Automatiseerders hechten meer belang aan salaris dan aan vrije tijd. Geld vinden ze ook belangrijker dan cursussen en opleidingen. Dit blijkt uit het Beloningsonderzoek 1999 van De Breed en Partners. Bedrijven met flexibele arbeidsvoorwaarden moeten er rekening mee houden dat het personeel vooral vrije dagen verkoopt.
Veel IT-bedrijven voeren een systeem van flexibele arbeidsvoorwaarden in. Dat biedt de werknemers de mogelijkheid prioriteiten vast te stellen en hun arbeidsvoorwaarden deels zelf in te vullen. Medewerkers kunnen ondermeer vrije dagen verkopen en met de opbrengst bijvoorbeeld hun pensioen of salaris aanvullen. Soms kunnen ze ook loon inleveren voor meer vrije tijd. De meeste bedrijven zijn net begonnen met het vaststellen van deze flexibele arbeidsvoorwaarden en hebben nog geen ervaring met dit keuzemodel. Voor werkgevers is het belangrijk om te kunnen inschatten of het personeel veel dagen gaat kopen of juist verkopen.
Origin sloot in mei 1998 een cao à la carte af. Uit de eerste ervaringen van het bedrijf blijkt dat de ongeveer zesduizend werknemers meer dagen kopen dan verkopen. Bij Roccade ligt dit anders. Het personeel verkoopt juist meer dagen; het ruilt vrije tijd voor meer salaris.

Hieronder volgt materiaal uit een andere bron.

/-- A bin that is due and finds no slot stands as it is. -/
theorem binMove_noSlot (hf : b.forming = none) (hs : formSlot s b.kernel k key (k.fillAt b.off) = none) :
    binMove s key bi = none := by
  unfold binMove
  rw [hb]
  simp only [hk, hf, hs]
  split <;> rfl

/-- A bin that is due reserves a forming team of its first entries. -/
theorem binMove_reserves {slot : Nat} (hf : b.forming = none)
    (hd : min (k.fillAt b.off) 128 ≤ b.entries.length ∨ b.expired = true ∧ b.entries ≠ [])
    (hs : formSlot s b.kernel k key (k.fillAt b.off) = some slot) :
    binMove s key bi = some (s.updBins key fun m => m.put bi { b with
      forming := some (slot, b.entries.take (k.fillAt b.off)), entries := b.entries.drop (k.fillAt b.off),
      formStart := ((b.entries.take (k.fillAt b.off)).head?.map (·.at_)).getD s.now }) := by
  unfold binMove
  rw [hb]
  simp only [hk, hf, hs]
  rw [if_pos (by simpa using hd)]
  rfl

/-- A reservation that is due launches as a team. -/
theorem binMove_launches {slot cu j : Nat} {ls : List LaneEntry} (hf : b.forming = some (slot, ls))
    (hd : ls.length = k.fillAt b.off ∨ b.expired = true ∧ ls ≠ []) (hj : joinCrew s b.kernel key slot = some (cu, j)) :
    binMove s key bi = some (launchFormed (s.updBins key fun m =>
      if b.entries.isEmpty then m.del bi else m.put bi { b with forming := none, expired := false })
      k key b.off cu j ls) := by
  unfold binMove
  rw [hb]
  simp only [hk, hf, hj]
  rw [if_pos (by simpa using hd)]
  rfl

end

theorem binAdvance_none {s : State} {key bi n : Nat} (h : binMove s key bi = none) : binAdvance key bi n s = s := by
  cases n with
  | zero => rfl
  | succ n => rw [binAdvance, h]

theorem binAdvance_some {s t : State} {key bi n : Nat} (h : binMove s key bi = some t) :
    binAdvance key bi (n + 1) s = binAdvance key bi n t := by
  rw [binAdvance, h]

/-- A bin that has gone has no moves. -/
theorem binMove_gone {s : State} {key bi : Nat} (h : SMap.find? (s.core key).bins bi = none) : binMove s key bi = none := by
  rw [binMove, h]

/-! ## The team that a bin forms -/

theorem maskIs_fullMask (n : Nat) : MaskIs (fullMask n) (List.range n) := by
  intro l hl
  rw [laneIn, fullMask, BitVec.getLsbD_ofNat, Nat.testBit_two_pow_sub_one]
  simp [hl]

/-- The record of a team formed from lane entries (R66). -/
structure FormedAs (t : Team) (k : Kernel) (off cu j : Nat) (es : List LaneEntry) : Prop where
  crew : t.crew = cu
  index : t.index = j
  lanes : t.lanes = k.fillAt off
  vregs : t.vregs = k.launch.shape.vregs
  pc : t.flow.pc = off
  mask : MaskIs t.flow.mask (List.range es.length)
  stack : t.flow.stack = []
  level : t.sched.level = k.level

/-- A launch adds one team and changes no bin. -/
theorem launchFormed_adds (s : State) (k : Kernel) (key off cu j : Nat) (es : List LaneEntry) :
    (∃ t, (launchFormed s k key off cu j es).teams = s.teams.put s.uid t ∧ FormedAs t k off cu j es) ∧
      ((launchFormed s k key off cu j es).core key).bins = (s.core key).bins := by
  unfold launchFormed
  dsimp only
  split
  · exact ⟨⟨_, rfl, rfl, rfl, rfl, rfl, rfl, maskIs_fullMask _, rfl, rfl⟩, rfl⟩
  · refine ⟨⟨_, rfl, rfl, rfl, rfl, rfl, rfl, maskIs_fullMask _, rfl, rfl⟩, ?_⟩
    rw [l1Acquire, State.updCore_same]
    rfl

/-! ## An entry enters a bin -/

/-- An entry as a bin keeps it. -/
def LaneEntry.kept (e : LaneEntry) (now : Nat) : LaneEntry :=
  { e with at_ := now, src := none, msg := none, port := none, stuck := false, spawn := none }

theorem LaneEntry.kept_of_msg {e : LaneEntry} (h : e.msg = none) (now : Nat) :
    e.kept now = { e with at_ := now, src := none, port := none, stuck := false, spawn := none } := by
  rw [LaneEntry.kept, h]

section
variable {s : State} {e : LaneEntry} {k : Kernel} (hk : s.kernels.find? e.kernel = some k)
include hk

/-- An entry whose core has no bin of its key opens a free one. -/
theorem enterBin_opens {bi : Nat} (hm : e.msg = none) (hfill : 2 ≤ k.fillAt e.off)
    (hnone : binOf (s.core (coreKey e.isl e.core)) e.kernel e.off = none)
    (hfree : freeKey (s.core (coreKey e.isl e.core)).bins 32 = some bi) :
    enterBin s e = some (s.updBins (coreKey e.isl e.core) fun m =>
      m.put bi { kernel := e.kernel, off := e.off, entries := [e.kept s.now] }) := by
  have hwaits := binMove_waits (s := s.updBins (coreKey e.isl e.core) fun m =>
      m.put bi { kernel := e.kernel, off := e.off, entries := [e.kept s.now] }) (bi := bi)
    (b := { kernel := e.kernel, off := e.off, entries := [e.kept s.now] }) (k := k)
    (by rw [State.updBins_bins, SMap.find?_put_same]) hk rfl (by simp; omega) rfl
  have henter : enterBin s e = some (binAdvance (coreKey e.isl e.core) bi 10 (s.updBins (coreKey e.isl e.core) fun m =>
      m.put bi { kernel := e.kernel, off := e.off, entries := [e.kept s.now] })) := by
    unfold enterBin
    simp only [hk, hnone, hfree, hm, Option.map_some]
    rfl
  rw [henter, binAdvance_none hwaits]

/-- An entry whose core has no bin of its key and no free bin finds no place. -/
theorem enterBin_full (hnone : binOf (s.core (coreKey e.isl e.core)) e.kernel e.off = none)
    (hfree : freeKey (s.core (coreKey e.isl e.core)).bins 32 = none) : enterBin s e = none := by
  unfold enterBin
  simp only [hk, hnone, hfree, Option.map_none]

/-- An entry joins the entries of the bin of its key, which does not become due by it. -/
theorem enterBin_joins {bi : Nat} {b : Bin} (hm : e.msg = none)
    (hof : binOf (s.core (coreKey e.isl e.core)) e.kernel e.off = some bi)
    (hb : SMap.find? (s.core (coreKey e.isl e.core)).bins bi = some b) (hkid : b.kernel = e.kernel) (hoff : b.off = e.off)
    (hf : b.forming = none) (he : b.expired = false) (hn : b.entries.length + 1 < min (k.fillAt e.off) 128) :
    enterBin s e = some (s.updBins (coreKey e.isl e.core) fun m =>
      m.put bi { b with entries := b.entries ++ [e.kept s.now] }) := by
  have hwaits := binMove_waits (s := s.updBins (coreKey e.isl e.core) fun m =>
      m.put bi { b with entries := b.entries ++ [e.kept s.now] }) (bi := bi)
    (b := { b with entries := b.entries ++ [e.kept s.now] }) (k := k)
    (by rw [State.updBins_bins, SMap.find?_put_same]) (by rw [hkid]; exact hk) hf
    (by rw [hoff]; simpa using hn) he
  have henter : enterBin s e = some (binAdvance (coreKey e.isl e.core) bi 10 (s.updBins (coreKey e.isl e.core) fun m =>
      m.put bi { b with entries := b.entries ++ [e.kept s.now] })) := by
    unfold enterBin
    simp only [hk, hof, hb, hf, hm]
    rw [if_pos (by omega)]
    rfl
  rw [henter, binAdvance_none hwaits]
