-- ==== Proofs/Migration.lean ====
section
/-! PROOFS. Migration (R60, R215, R216): the copy that begins, the bytes that move, and the accesses in flight that go on at
the new home. -/

namespace Sys2Proof.Machine

theorem SMap.find?_filter_rising {α : Type} {lo k : Nat} {m : SMap α} (p : Nat × α → Bool)
    (w : SMap.risingFrom lo m = true) : SMap.find? (m.filter p) k = (SMap.find? m k).filter fun v => p (k, v) := by
  induction m generalizing lo with
  | nil => rfl
  | cons c m ih =>
    obtain ⟨a, v⟩ := c
    simp only [SMap.risingFrom, Bool.and_eq_true, decide_eq_true_eq] at w
    by_cases hk : k = a
    · subst hk
      have hnone := ih w.2
      rw [SMap.find?_none_of_rising w.2 (Nat.lt_succ_self k)] at hnone
      by_cases hp : p (k, v) = true
      · simp [List.filter_cons_of_pos hp, SMap.find?, Option.filter_some, hp]
      · rw [List.filter_cons_of_neg hp, hnone]
        simp [SMap.find?, Option.filter_some, hp]
    · by_cases hp : p (a, v) = true
      · simp only [List.filter_cons_of_pos hp, SMap.find?, if_neg hk]
        exact ih w.2
      · simp only [List.filter_cons_of_neg hp, SMap.find?, if_neg hk]
        exact ih w.2

theorem SMap.mapVals_self {α : Type} {m : SMap α} {f : Nat → α → α} (h : ∀ k v, f k v = v) : m.mapVals f = m := by
  unfold SMap.mapVals
  conv_rhs => rw [← List.map_id m]
  exact List.map_congr_left fun x _ => Prod.ext rfl (h x.1 x.2)

/-! ## The copy begins -/

/-- With no L1 line there is none of a page to recall. -/
theorem recallPage_quiet {s : State} (isl base n : Nat) (h : ∀ k, (s.core k).l1 = []) : recallPage s isl base n = s := by
  unfold recallPage
  refine List.foldl_fixed' (fun c => ?_) _
  simp [Core.l1Lines, h]

theorem migrationBegins {s : State} {tenant va isl : Nat} {e : TlbEntry} (hw : walk s tenant va = .leaf e)
    (h32 : e.isl < 32) (hne : e.isl ≠ isl) (hq : Quiet s) (hsize : pageBytes e.size ≤ 64 * 2 ^ 20)
    (hlive : (s.isl isl).live = true) (hdue : migrates (pageTouches s e isl (s.now / 200000)) = true)
    (hpin : pagePinned s tenant e = false) (hlock : lockedBy s e.frame = none)
    (hframe : hasFrame s isl (pageBytes e.size) = true) :
    ∃ t base, exec (.migrationWindow tenant va isl) s = .next t ∧ t.pcp.migrations.find? s.uid = some
        { tenant := tenant, va := 4096 * e.page, size := pageBytes e.size, src := e.frame, dst := base } ∧
      base / 2 ^ 39 = isl ∧ ∀ a, a < base ∨ base + pageBytes e.size ≤ a → memGet t.mem a = memGet s.mem a := by
  obtain ⟨base, t, htake, hnew⟩ := takeFrame_new hframe (pageBytes_pos e.size)
  have huid : t.uid = s.uid := by rw [hnew.taken]; rfl
  let m : Migration := { tenant := tenant, va := 4096 * e.page, size := pageBytes e.size, src := e.frame, dst := base }
  refine ⟨{ t with pcp := { t.pcp with migrations := t.pcp.migrations.put t.uid m }, uid := t.uid + 1 }, base, ?_, ?_,
    hnew.island, fun a ha => hnew.mem_other ha⟩
  · show happen s _ = _
    rw [hw]
    have hsize' : pageBytes e.size ≤ 67108864 := hsize
    have hclear : ¬(32 ≤ e.isl ∨ e.isl = isl ∨ 64 * 2 ^ 20 < pageBytes e.size ∨ (!(s.isl isl).live) = true ∨
        (!(migrates (pageTouches s e isl (s.now / 200000)) || (decide (s.now / 200000 ≠ 0) &&
          migrates (pageTouches s e isl (s.now / 200000 - 1))))) = true ∨ pagePinned s tenant e = true ∨
        (lockedBy s e.frame).isSome = true) := by
      simp [h32, hne, hsize', hlive, hdue, hpin, hlock]
    dsimp only
    rw [if_neg hclear, recallPage_quiet _ _ _ hq.1, htake]
    rfl
  · rw [← huid]
    exact SMap.find?_put_same ..

/-! ## The bytes -/

theorem moveBytes_get {s : State} {m : Migration} {a : Nat} (hwf : s.wf)
    (h0 : memGet s.mem (m.dst + a) = 0) (ha : a < m.size) :
    memGet (moveBytes s m).mem (m.dst + a) = memGet s.mem (m.src + a) := by
  have hplace : ∀ b, m.src ≤ b → b < m.src + m.size → m.move b = m.dst + (b - m.src) := fun b hb hb' => by
    simp [Migration.move, hb, hb']
  have hdst : m.move (m.src + a) = m.dst + a := by
    rw [hplace _ (by omega) (by omega), Nat.add_sub_cancel_left]
  have hempty : memGet (s.mem.filter fun c => !(m.src ≤ c.1 && c.1 < m.src + m.size)) (m.dst + a) = emptyByte := by
    rw [memGet_filter_key (fun b => !(m.src ≤ b && b < m.src + m.size)), h0]
    exact ite_self _
  have hmoved := moveCells_area (g := m.move) (lo := m.src) (n := m.size) (a := m.src + a)
    (t := { s with mem := s.mem.filter fun c => !(m.src ≤ c.1 && c.1 < m.src + m.size) }) hwf (by omega) (by omega)
    (fun b hb hb' he => by rw [hplace b hb hb', hdst] at he; omega) (by rw [hdst]; exact hempty)
  rw [hdst] at hmoved
  exact hmoved

/-! ## What moves with a page -/

/-- Two states of the same accesses in flight and the same PCP, where no replica stands. -/
structure SameFlight (s t : State) : Prop where
  ops : t.ops = s.ops
  pkts : t.pkts = s.pkts
  pcp : t.pcp = s.pcp
  replicas : (∀ i, (s.isl i).replicas = []) → ∀ i, (t.isl i).replicas = []

namespace SameFlight

variable {s t u : State}

theorem trans (h : SameFlight s t) (h' : SameFlight t u) : SameFlight s u :=
  ⟨h'.ops.trans h.ops, h'.pkts.trans h.pkts, h'.pcp.trans h.pcp, fun hr => h'.replicas (h.replicas hr)⟩

theorem of_atHomes (h : AtHomes s t) : SameFlight s t :=
  ⟨h.ops, h.pkts, h.pcp, fun hr i => (h.replicas i).trans (hr i)⟩

end SameFlight

theorem moveCells_atHomes (g : Nat → Nat) (s : State) (cs : List Host.Cell) : AtHomes s (moveCells g s cs) :=
  .foldl (fun s _ => wr_atHomes s _ _) cs s

theorem moveBytes_sameFlight (s : State) (m : Migration) : SameFlight s (moveBytes s m) := by
  have hclear : SameFlight s { s with mem := s.mem.filter fun c => !(m.src ≤ c.1 && c.1 < m.src + m.size) } :=
    ⟨rfl, rfl, rfl, id⟩
  exact hclear.trans (.of_atHomes (moveCells_atHomes m.move _ _))

theorem moveEntry_sameFlight (s : State) (m : Migration) : SameFlight s (moveEntry s m) :=
  .of_atHomes (writeEntries_atHomes s _ _)

theorem tlbDrop_sameFlight (s : State) (p : TlbEntry → Bool) : SameFlight s (tlbDrop s p) := by
  refine ⟨rfl, rfl, rfl, fun hr i => ?_⟩
  have hi := hr i
  show (SMap.get {} (s.isls.mapVals fun _ i => { i with tlb := i.tlb.filter fun e => !p e }) i).replicas = []
  unfold State.isl at hi
  unfold SMap.get at hi ⊢
  rw [SMap.find?_mapVals]
  cases hf : SMap.find? s.isls i with
  | none => rfl
  | some x =>
    rw [hf] at hi
    exact hi

/-- Where no replica stands, none leaves. -/
theorem dropReplicas_none {s : State} (q : Replica → Bool) (h : ∀ i, (s.isl i).replicas = []) :
    SameFlight s (dropReplicas s q) := by
  unfold dropReplicas
  generalize List.range s.panel.nIsl = is
  induction is generalizing s with
  | nil => exact ⟨rfl, rfl, rfl, id⟩
  | cons i is ih =>
    rw [List.foldl_cons]
    dsimp only
    rw [h i, List.filter_nil, List.foldl_nil]
    have hops : (s.ops.mapVals fun _ o => if o.kind.space = .global then
        { o with accs := o.accs.map fun a => { a with addr := ([] : List Replica).foldl (fun pa r => r.atHome pa) a.addr } }
        else o) = s.ops := by
      refine SMap.mapVals_self fun k o => ?_
      simp
    rw [hops]
    have hstep : SameFlight s (s.updIsl i fun x => { x with replicas := x.replicas.filter fun r => !q r }) := by
      refine ⟨rfl, rfl, rfl, fun hr j => ?_⟩
      by_cases e : j = i
      · subst e
        rw [State.updIsl_same, hr]
        rfl
      · rw [State.updIsl_other _ _ e, hr]
    exact hstep.trans (ih (hstep.replicas h))

/-- The page is at its new home, and so are the accesses of it. -/
def pageMoved (s : State) (m : Migration) : State :=
  moveAccesses (invalidate (moveEntry (moveBytes s m) m) m.tenant m.va m.size) m

theorem invalidate_sameFlight {s : State} (tenant va n : Nat) (h : ∀ i, (s.isl i).replicas = []) :
    SameFlight s (invalidate s tenant va n) := by
  have hdrop := tlbDrop_sameFlight s fun e =>
    e.tenant = tenant && (4096 * e.page < va + n && va < 4096 * e.page + pageBytes e.size)
  exact hdrop.trans (dropReplicas_none _ (hdrop.replicas h))

theorem beforeAccesses_sameFlight {s : State} (m : Migration) (h : ∀ i, (s.isl i).replicas = []) :
    SameFlight s (invalidate (moveEntry (moveBytes s m) m) m.tenant m.va m.size) := by
  have hentry := (moveBytes_sameFlight s m).trans (moveEntry_sameFlight _ m)
  exact hentry.trans (invalidate_sameFlight _ _ _ (hentry.replicas h))

/-- An access in flight of a page that has moved. -/
def Op.moved (m : Migration) (o : Op) : Op := { o with
  accs := o.accs.map fun a => { a with addr := m.move a.addr },
  ctrs := o.ctrs.map fun a => { a with addr := m.move a.addr },
  adds := o.adds.map fun a => { a with pa := m.move a.pa } }

theorem pageMoved_op {s : State} {m : Migration} {i : Nat} {o : Op} (h : ∀ i, (s.isl i).replicas = [])
    (ho : s.ops.find? i = some o) (hg : o.kind.space = .global) : (pageMoved s m).ops.find? i = some (o.moved m) := by
  have hops := (beforeAccesses_sameFlight m h).ops
  unfold pageMoved moveAccesses
  dsimp only [State.updIsl]
  rw [SMap.find?_mapVals, hops, ho, Option.map_some, if_pos (decide_eq_true hg)]
  rfl

theorem pageMoved_pkt {s : State} {m : Migration} {i : Nat} {p : Packet} (h : ∀ i, (s.isl i).replicas = [])
    (hp : s.pkts.find? i = some p) : (pageMoved s m).pkts.find? i = some { p with pa := m.move p.pa } := by
  have hpkts := (beforeAccesses_sameFlight m h).pkts
  unfold pageMoved moveAccesses
  dsimp only [State.updIsl]
  rw [SMap.find?_mapVals, hpkts, hp]
  rfl

theorem pageMoved_pcp {s : State} (m : Migration) (h : ∀ i, (s.isl i).replicas = []) : (pageMoved s m).pcp = s.pcp :=
  (beforeAccesses_sameFlight m h).pcp

/-! ## Locks cleared -/

/-- A migration of rising numbers that is done stays done, or ends. -/
theorem clearLocks_done {s : State} {id : Nat} {m : Migration} (w : SMap.risingFrom 0 s.pcp.migrations = true)
    (hm : s.pcp.migrations.find? id = some m) (hd : m.done = true) :
    ∀ m', (clearLocks s).pcp.migrations.find? id = some m' → m'.done = true := by
  intro m' hm'
  have hfind := SMap.find?_filter_rising (k := id) (fun x => !(x.2.done && !(s.pcp.holds.filter fun j =>
    (s.ops.find? j).isSome || (s.pkts.find? j).isSome || s.held.any fun h => h.no = j).any fun j =>
      (heldBytes s j).any fun w => x.2.dst ≤ w.1 && w.1 < x.2.dst + x.2.size)) w
  have hsome := hfind.symm.trans hm'
  rw [hm, Option.filter_eq_some_iff] at hsome
  cases hsome.1
  exact hd

/-- With nothing held, a migration that is done ends. -/
theorem clearLocks_ends {s : State} {id : Nat} {m : Migration} (w : SMap.risingFrom 0 s.pcp.migrations = true)
    (hm : s.pcp.migrations.find? id = some m) (hd : m.done = true) (hh : s.pcp.holds = []) :
    (clearLocks s).pcp.migrations.find? id = none := by
  have hfind := SMap.find?_filter_rising (k := id) (fun x => !(x.2.done && !(s.pcp.holds.filter fun j =>
    (s.ops.find? j).isSome || (s.pkts.find? j).isSome || s.held.any fun h => h.no = j).any fun j =>
      (heldBytes s j).any fun w => x.2.dst ≤ w.1 && w.1 < x.2.dst + x.2.size)) w
  refine Eq.trans hfind ?_
  rw [hm, hh]
  simp [hd]

/-! ## The migration ends -/

theorem clearLocks_keeps (s : State) :
    (clearLocks s).ops = s.ops ∧ (clearLocks s).pkts = s.pkts ∧ (clearLocks s).mem = s.mem := ⟨rfl, rfl, rfl⟩

theorem forgetRange_keeps (s : State) (pa n : Nat) :
    (forgetRange s pa n).ops = s.ops ∧ (forgetRange s pa n).pkts = s.pkts ∧ (forgetRange s pa n).pcp = s.pcp :=
  ⟨rfl, rfl, rfl⟩

theorem dropFrame_keeps (s : State) (pa : Nat) :
    (dropFrame s pa).ops = s.ops ∧ (dropFrame s pa).pkts = s.pkts ∧ (dropFrame s pa).mem = s.mem ∧
      (dropFrame s pa).pcp = s.pcp := ⟨rfl, rfl, rfl, rfl⟩

theorem giveUp_keeps (s : State) (id : Nat) (m : Migration) :
    (giveUp s id m).ops = s.ops ∧ (giveUp s id m).pkts = s.pkts ∧ (giveUp s id m).mem = s.mem := by
  obtain ⟨hops, hpkts, hmem, -⟩ := dropFrame_keeps s m.dst
  unfold giveUp
  dsimp only
  obtain ⟨hops', hpkts', hmem'⟩ := clearLocks_keeps ((dropFrame s m.dst).updPcp fun p =>
    { p with migrations := p.migrations.put id { m with dst := m.src, done := true } })
  exact ⟨hops'.trans hops, hpkts'.trans hpkts, hmem'.trans hmem⟩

De Breed en Partners legde automatiseerders een aantal wensen voor. De ondervraagden mochten een keuze maken tussen twee secundaire voorwaarden en emolumenten, bijvoorbeeld geld of vrije tijd. Uit de resultaten blijkt dat 64 procent een hoger salaris belangrijker vindt dan vrije tijd. Deze mensen zullen, als ze de mogelijkheid krijgen, vrije dagen verkopen. Ongeveer 36 procent zal extra dagen kopen.
Een hoger salaris is verreweg de belangrijkste wens van de automatiseerders. Alleen de mogelijkheid om cursussen te volgen kan aan de populariteit van geld tippen. Als de informatici mogen kiezen tussen geld of scholing, kiest 54 procent voor het salaris. Ruim 72 procent acht een hoger loon belangrijker dan een beter pensioen.
De auto heeft als arbeidsvoorwaarde afgedaan. Automatiseerders hechten veel meer waarde aan vrije tijd (77 procent), opleidingen (87 procent) en een hoger salaris (95 procent) dan aan een duurdere wagen. Zelfs een beter pensioen is voor 77 procent belangrijker dan een auto, terwijl de veelal jonge automatiseerders niet bekend staan als mensen die aan hun oude dag denken.